### WHAT THE EXERCISE ASKS
Only the lines from the start of the data through the one containing "(05 R88). -/" belong in your answer; return them exactly.

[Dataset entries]
-- ==== Sys2Proof/Machine/Control.lean ====
section
/-! DEFINITION. The control class (06 R114-R127): branches, divergence, calls, rendezvous, width, and UNDEFINED_OPCODE (05 R98). -/

namespace Sys2Proof.Machine

/-! ## Branches and divergence -/

/-- PC plus 8 times a signed branch field (05 R88). -/
def Slice.target (x : Slice) (t : BitVec 20) : DWord := x.pc + BitVec.ofInt 64 (8 * t.toInt)

/-- The slice at an address. -/
def Slice.jump (x : Slice) (pc : DWord) : Slice := { x with pc := pc }

/-- 06 R114. -/
def execBra (h : Hdr) (t : BitVec 20) (s : State) : Host.Outcome State Fault Refusal :=
  runSlices s (.bra h t) fun _ c x => .ok (if c.performs x h then x.jump (x.target t) else x.adv (.bra h t))

/-- 06 R114. -/
def execBrs (h : Hdr) (t : BitVec 20) (cc : Cond) (a : SReg) (s : State) : Host.Outcome State Fault Refusal :=
  runSlices s (.brs h t cc a) fun _ c x =>
    .ok (if c.performs x h && condHolds cc (c.rdS x 0 a.toNat) 0 then x.jump (x.target t) else x.adv (.brs h t cc a))

/-- A mask of lanes of a slice. -/
def mask4 (l : List Nat) : BitVec 4 := l.foldl (fun m k => m ||| (1#4 <<< k)) 0

/-- 06 R115. -/
def Slice.brv (x : Slice) (taken : BitVec 4) (next tgt join : DWord) : Slice :=
  let rest := x.lmask &&& ~~~taken
  if taken = 0 then x.jump next
  else if rest = 0 then x.jump tgt
  else
    { x with
        div := { calli := false, join := join, saved := x.lmask, pend := taken, resume := tgt, fmt := x.fmt } :: x.div,
        lmask := rest, pc := next }

/-- 06 R115. -/
def execBrv (h : Hdr) (t j : BitVec 20) (s : State) : Host.Outcome State Fault Refusal :=
  runSlices s (.brv h t j) fun _ c x => .ok (x.brv (mask4 (c.guarded x h)) (x.pc + 8) (x.target t) (x.target j))

/-- 06 R116: none where JOIN raises ILLEGAL. -/
def Slice.join (x : Slice) : Option Slice :=
  match x.div with
  | [] => none
  | e :: rest =>
    if e.calli then none
    else if e.pend ≠ 0 then some { x with fmt := e.fmt, lmask := e.pend, pc := e.resume, div := { e with pend := 0 } :: rest }
    else some { x with fmt := e.fmt, lmask := e.saved, pc := e.join, div := rest }

/-- 06 R116. -/
def execJoin (h : Hdr) (s : State) : Host.Outcome State Fault Refusal :=
  runSlices s (.join h) fun _ _ x =>
    match x.join with
    | some y => .ok y
    | none => .error (illegal 3)

/-! ## Calls and returns -/

/-- What a push or a pop comes to: done, a trap with its beat number, or a fill that must wait. -/
inductive StackRes where
  | done (s : State) (x : Slice) (e : RetEntry)
  | trap (s : State) (tr : Trap) (beat : Nat)
  | wait (s : State)

/-- An entry as it lies in memory (06 R117). -/
def RetEntry.word (e : RetEntry) : DWord := (e.addr &&& ~~~7#64) ||| (if e.flag then 1 else 0)
def RetEntry.ofWord (w : DWord) : RetEntry := { addr := w &&& ~~~7#64, flag := w.getLsbD 0 }

/-- The access of a spill or a fill at an address, given to the slice's lowest active lane. -/
def spillReq (c : Ctx) (x : Slice) (a : DWord) : LaneReq := { k := c.i, l := x.active.headD 0, va := addrOf true (a.toNat : Int) }

/-- The access that a push makes: none where no entry is spilled, or where the push traps before (06 R117, 18 R340). -/
def pushReqs (c : Ctx) (x : Slice) : List LaneReq :=
  if x.ret.length < 8 || 1 ≤ x.td || 2 ^ 32 - 1 ≤ x.spill || (c.rdS x 3 29).toNat % 8 ≠ 0 then [] else [spillReq c x (c.rdS x 3 29)]

/-- A push (06 R117): on a full stack the oldest entry goes to [S29] first, in a page of the beat, except in a handler (18 R340); in a
sector whose tag is poisoned the store consumes that (11 R217, 21 R379). -/
def State.pushRet (r : State) (ps : List BeatPage) (c : Ctx) (x : Slice) (e : RetEntry) : StackRes :=
  if x.ret.length < 8 then .done r { x with ret := e :: x.ret } e
  else if 1 ≤ x.td || 2 ^ 32 - 1 ≤ x.spill then .trap r (illegal 3) 0
  else
    let a := c.rdS x 3 29
    let q := spillReq c x a
    match alignTrap [q] 8 with
    | some tr => .trap r tr 0
    | none =>
      let acc : Acc := { loc := r.locIn ps q.va, data := leBytes 8 (x.ret.getD 7 RetEntry.none).word.toNat, bnd := 0 }
      if (r.view c.g).tagBad [acc] acc then
        let f := r.consume c.t c.g 8 [(q, acc.loc)]
        .trap f.1 f.2 0
      else .done (r.push c.t c.slot (.store false [acc])) ({ x with ret := e :: x.ret.take 7, spill := x.spill + 1 }.write (wS 29 (a + 8))) e

/-- The access that a pop makes: none where no entry is filled, or where the pop traps before. -/
def popReqs (c : Ctx) (x : Slice) : List LaneReq :=
  if !x.ret.isEmpty || x.spill = 0 || (c.rdS x 3 29 - 8).toNat % 8 ≠ 0 then [] else [spillReq c x (c.rdS x 3 29 - 8)]

/-- A pop (06 R117): from an empty stack the entry comes from [S29 - 8], forwarding from the group's queued stores. -/
def State.popRet (r : State) (ps : List BeatPage) (c : Ctx) (x : Slice) : StackRes :=
  match x.ret with
  | e :: rest => .done r { x with ret := rest } e
  | [] =>
    if x.spill = 0 then .trap r (illegal 3) 0
    else
      let a := c.rdS x 3 29 - 8
      let q := spillReq c x a
      match alignTrap [q] 8, r.group? c.t c.slot with
      | some tr, _ => .trap r tr 0
      | none, none => .wait r
      | none, some g =>
        let loc := r.locIn ps q.va
        if r.loadHeld g false [(loc, 8)] || r.linkHeld (r.l1Misses c.t [(loc, 8)]) then .wait r
        else if (r.view g).poisonFrom c.t loc.key 8 then
          let f := r.consume c.t g 8 [(q, loc)]
          .trap f.1 f.2 0
        else
          let s1 := r.touch c.t g.asid false [(loc, 8)]
          .done s1 ({ x with spill := x.spill - 1 }.write (wS 29 a)) (RetEntry.ofWord ((s1.view g).read64 loc.key))

/-- The slice after a push or pop, with what is done to it then; a trap then leaves all as it was. -/
def StackRes.finish (q : StackRes) (r0 : State) (c : Ctx) (x : Slice) (f : Slice → RetEntry → Except Trap Slice) :
    State × Option (Trap × Nat) :=
  match q with
  | .trap r tr beat => (r, some (tr, beat))
  | .wait r => (r.setSlice c.t c.slot c.i { x with wait := .refused, parkPc := x.pc }, none)
  | .done r y e =>
    match f y e with
    | .ok z => (r.setSlice c.t c.slot c.i z, none)
    | .error tr => (r0, some (tr, 0))

/-- A slice whose instruction does nothing but advance. -/
def State.step1 (r : State) (c : Ctx) (x : Slice) : State × Option (Trap × Nat) := (r.setSlice c.t c.slot c.i x, none)

/-- 06 R118. -/
def execCall (h : Hdr) (t : BitVec 20) (s : State) : Host.Outcome State Fault Refusal :=
  runBeat s (.call h t) fun tl slot => accessBeat tl slot .store (fun c x => if c.performs x h then pushReqs c x else []) fun ps r c x =>
    if c.performs x h then
      (r.pushRet ps c x { addr := x.pc + 8, flag := false }).finish r c x fun y _ => .ok (y.jump (x.target t))
    else r.step1 c (x.adv (.call h t))

/-- What a popped entry does (06 R119). -/
def Slice.retTo (x : Slice) (e : RetEntry) : Except Trap Slice :=
  if !e.flag then .ok (x.jump e.addr)
  else
    match x.div with
    | [] => .error (illegal 3)
    | d :: _ =>
      if d.calli then .ok { x with lmask := d.pend, fmt := d.fmt, pc := d.resume, cont := true } else .error (illegal 3)

/-- 06 R119. -/
def execRet (h : Hdr) (s : State) : Host.Outcome State Fault Refusal :=
  runBeat s (.ret h) fun tl slot => accessBeat tl slot .load (fun c x => if c.performs x h then popReqs c x else []) fun ps r c x =>
    if c.performs x h then (r.popRet ps c x).finish r c x Slice.retTo else r.step1 c (x.adv (.ret h))

/-- The access of CALLI's push. -/
def calliReqs (h : Hdr) (a : VReg) (c : Ctx) (x : Slice) : List LaneReq :=
  let ls := c.guarded x h
  if ls.isEmpty || (ls.any fun l => (c.valV x .n64 0 a.toNat l).n % 8 ≠ 0) || (x.cont && x.div.isEmpty) then [] else pushReqs c x

/-- 06 R120: `tgt` gives a lane's target. A slice whose CONT is 1 has a divergence entry, unless a handler rewrote CONT: ILLEGAL then (log
84). -/
def calliSlice (i : Instr) (h : Hdr) (a : VReg) (ps : List BeatPage) (r : State) (c : Ctx) (x : Slice) : State × Option (Trap × Nat) :=
  let ls := c.guarded x h
  let tgt (l : Nat) : Nat := (c.valV x .n64 0 a.toNat l).n
  let bad := ls.filter fun l => tgt l % 8 ≠ 0
  let first := tgt (ls.headD 0)
  let dest := BitVec.ofNat 64 first
  let m := mask4 (ls.filter fun l => tgt l = first)
  let next := x.pc + 8
  match bad with
  | b :: rest => (r, some (misalign (bad.map fun l => 4 * c.i + l) ((rest.map tgt).foldl min (tgt b)), 0))
  | [] =>
    if x.cont then
      match x.div with
      | [] => (r, some (illegal 3, 0))
      | e :: up =>
        if ls.isEmpty then r.step1 c { x with cont := false, lmask := e.saved, fmt := e.fmt, div := up, pc := next }
        else
          (r.pushRet ps c x { addr := next, flag := true }).finish r c x fun y _ =>
            .ok { y with cont := false, div := { e with pend := x.lmask &&& ~~~m } :: up, lmask := m, pc := dest }
    else if ls.isEmpty then r.step1 c (x.adv i)
    else if m = x.lmask then
      (r.pushRet ps c x { addr := next, flag := false }).finish r c x fun y _ => .ok (y.jump dest)
    else
      (r.pushRet ps c x { addr := next, flag := true }).finish r c x fun y _ =>
        .ok { y with
                div := { calli := true, join := next, saved := x.lmask, pend := x.lmask &&& ~~~m, resume := x.pc, fmt := x.fmt } :: x.div,
                lmask := m, pc := dest }

/-- 06 R120. -/
def execCalli (h : Hdr) (a : VReg) (s : State) : Host.Outcome State Fault Refusal :=
  runBeat s (.calli h a) fun tl slot => accessBeat tl slot .store (calliReqs h a) (calliSlice (.calli h a) h a)

/-! ## Rendezvous and width -/

/-- 06 R121: gangs re-form and every slice goes on. -/
def regangColl (i : Instr) : Coll := fun s t slot => .ok (s.updGroup t slot fun g => (g.contAll i).regang)

/-- 06 R121. -/
def execRegang (h : Hdr) (s : State) : Host.Outcome State Fault Refusal := 
  runColl s (.regang (plainHdr h)) (regangColl (.regang (plainHdr h))) noIssue

/-- The group at a new grant goes on after its SETW: an arrival that waited for slices now retired is made (10 R194), and a change of the
grant invalidates its A latch (14 R287). -/
def State.regranted (s : State) (t slot : Nat) (g : Group) (g2 : Nat) (wins : List (Nat × List (Nat × Nat))) : State :=
  let s1 := s.setGroup t slot (g.regrantTo g2 wins (g.leader.pc + 8)).completeArrivals.letPreempt
  if g2 = g.grant then s1 else s1.updTile t fun x => { x with alatch := x.alatch.filter fun p => p.2.gid ≠ g.gid }

/-- The grant of a group all of whose slices wait at a SETW, where its quarter has room (06 R122). -/
def State.setwGrant (s : State) (t slot : Nat) : State :=
  match s.group? t slot with
  | none => s
  | some g =>
    match (if g.liveIdx.all fun k => (g.slice k).wait = g.leader.wait then g.leader.wait else .run) with
    | .setw i =>
      match i with
      | .setw _ lo hi e =>
        match (s.tile t).setwFit slot g lo.toNat hi.toNat with
        | some (g2, wins) =>
          let g1 : Group :=
            match e with
            | some a => { g with elastic := true, rgh := g.leader.sReg a.toNat }
            | none => g
          s.regranted t slot g1 g2 wins
        | none => s
      | _ => s
    | _ => s

/-- SETW once its rendezvous is complete: its traps, then the wait for room (06 R122). -/
def setwColl (i : Instr) (lo : BitVec 8) (e : Option SReg) : Coll := fun s t slot =>
  match s.group? t slot with
  | none => .ok s
  | some g =>
    let rgh := match e with
      | some a => (g.leader.sReg a.toNat).toNat
      | none => 0
    if g.liveIdx.any fun k => !(g.slice k).div.isEmpty then .error (mkTrap 0x04 0)
    else if !couldFit g.dual g.allot lo.toNat then .error (illegal 0)
    else if rgh % 8 ≠ 0 then .error { mkTrap 0x06 0 with aux0 := BitVec.ofNat 64 rgh }
    else
      let g1 := g.liveIdx.foldl (fun r k => let x := r.slice k; r.setSlice k { x with wait := .setw i, parkPc := x.pc }) g
      .ok ((s.setGroup t slot g1).setwGrant t slot)

/-- 06 R122. -/
def execSetw (h : Hdr) (lo hi : BitVec 8) (e : Option SReg) (s : State) : Host.Outcome State Fault Refusal :=
  runColl s (.setw (plainHdr h) lo hi e) (setwColl (.setw (plainHdr h) lo hi e) lo e) noIssue

/-- A slice that retires by EXIT: it is no longer live and its windows are free; cross-lane instructions still read the values
its lanes last held (06 R123, 08 R158, 09 R170). -/
def Slice.retire (x : Slice) : Slice :=
  { x with live := false, lmask := 0, wins := [], wait := .run, async := [], arrv := 0 }

/-- 06 R123: lanes leave for good; a slice without lanes retires. -/
def Slice.exit (x : Slice) (i : Instr) (gone : BitVec 4) : Except Trap Slice :=
  if !x.div.isEmpty then .error (illegal 3)
  else if x.lmask &&& ~~~gone = 0 then .ok x.retire
  else .ok { x.adv i with lmask := x.lmask &&& ~~~gone }

/-- 06 R123; arrivals that wait for slices now retired are made (10 R194). -/
def execExit (h : Hdr) (s : State) : Host.Outcome State Fault Refusal :=
  runBeat s (.exit h) fun t slot u s l =>
    let r := perSlice t slot (fun _ c x => x.exit (.exit h) (mask4 (c.guarded x h))) u s l
    (r.1.updGroup t slot fun g => g.completeArrivals.letPreempt, r.2)

/-- 06 R124: the pause takes the 8 tile cycles after this one. -/
def execYield (h : Hdr) (s : State) : Host.Outcome State Fault Refusal :=
  runSlices s (.yield h) fun _ c x =>
    let y := x.adv (.yield h)
    let n := (c.st.tile c.t).cycle
    .ok (if c.performs x h then { y with wait := .pause (n + 9), stamp := n } else y)

/-- 06 R125. -/
def execWaitt (h : Hdr) (a : SReg) (s : State) : Host.Outcome State Fault Refusal :=
  runSlices s (.waitt h a) fun _ c x =>
    let v := c.rdS x 0 a.toNat
    let y := x.adv (.waitt h a)
    .ok (if c.performs x h && decide (c.st.time.toNat < v.toNat) then { y with wait := .waitt v, parkPc := x.pc } else y)

/-- 06 R126. -/
def execNop (h : Hdr) (s : State) : Host.Outcome State Fault Refusal := runSlices s (.nop h) fun _ _ x => .ok (x.adv (.nop h))

/-- 06 R126: USER_TRAP, resuming at the next instruction. -/
def execTrap (h : Hdr) (imm : Imm24) (s : State) : Host.Outcome State Fault Refusal :=
  runSlices s (.trap h imm) fun _ c x =>
    if c.performs x h then .error { mkTrap 0x0B imm.toNat with rpc := some (x.pc + 8) } else .ok (x.adv (.trap h imm))

/-- An opcode with no meaning: UNDEF_OP with the words in the frame (05 R98, 18 Table 18.2); `deliver` turns it into ILLEGAL when
there is no emulation handler (18 R343). -/
def execUndefinedOpcode (w0 w1 : DWord) (s : State) : Host.Outcome State Fault Refusal :=
  runSlices s (.undefinedOpcode w0 w1) fun _ _ _ =>
    .error { mkTrap 0x02 0 with aux0 := w0, aux1 := if wBit w0 then w1 else 0 }

end Sys2Proof.Machine
end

### TASK RESPONSE
-- ==== Sys2Proof/Machine/Control.lean ====
section
/-! DEFINITION. The control class (06 R114-R127): branches, divergence, calls, rendezvous, width, and UNDEFINED_OPCODE (05 R98). -/

namespace Sys2Proof.Machine

/-! ## Branches and divergence -/

/-- PC plus 8 times a signed branch field (05 R88). -/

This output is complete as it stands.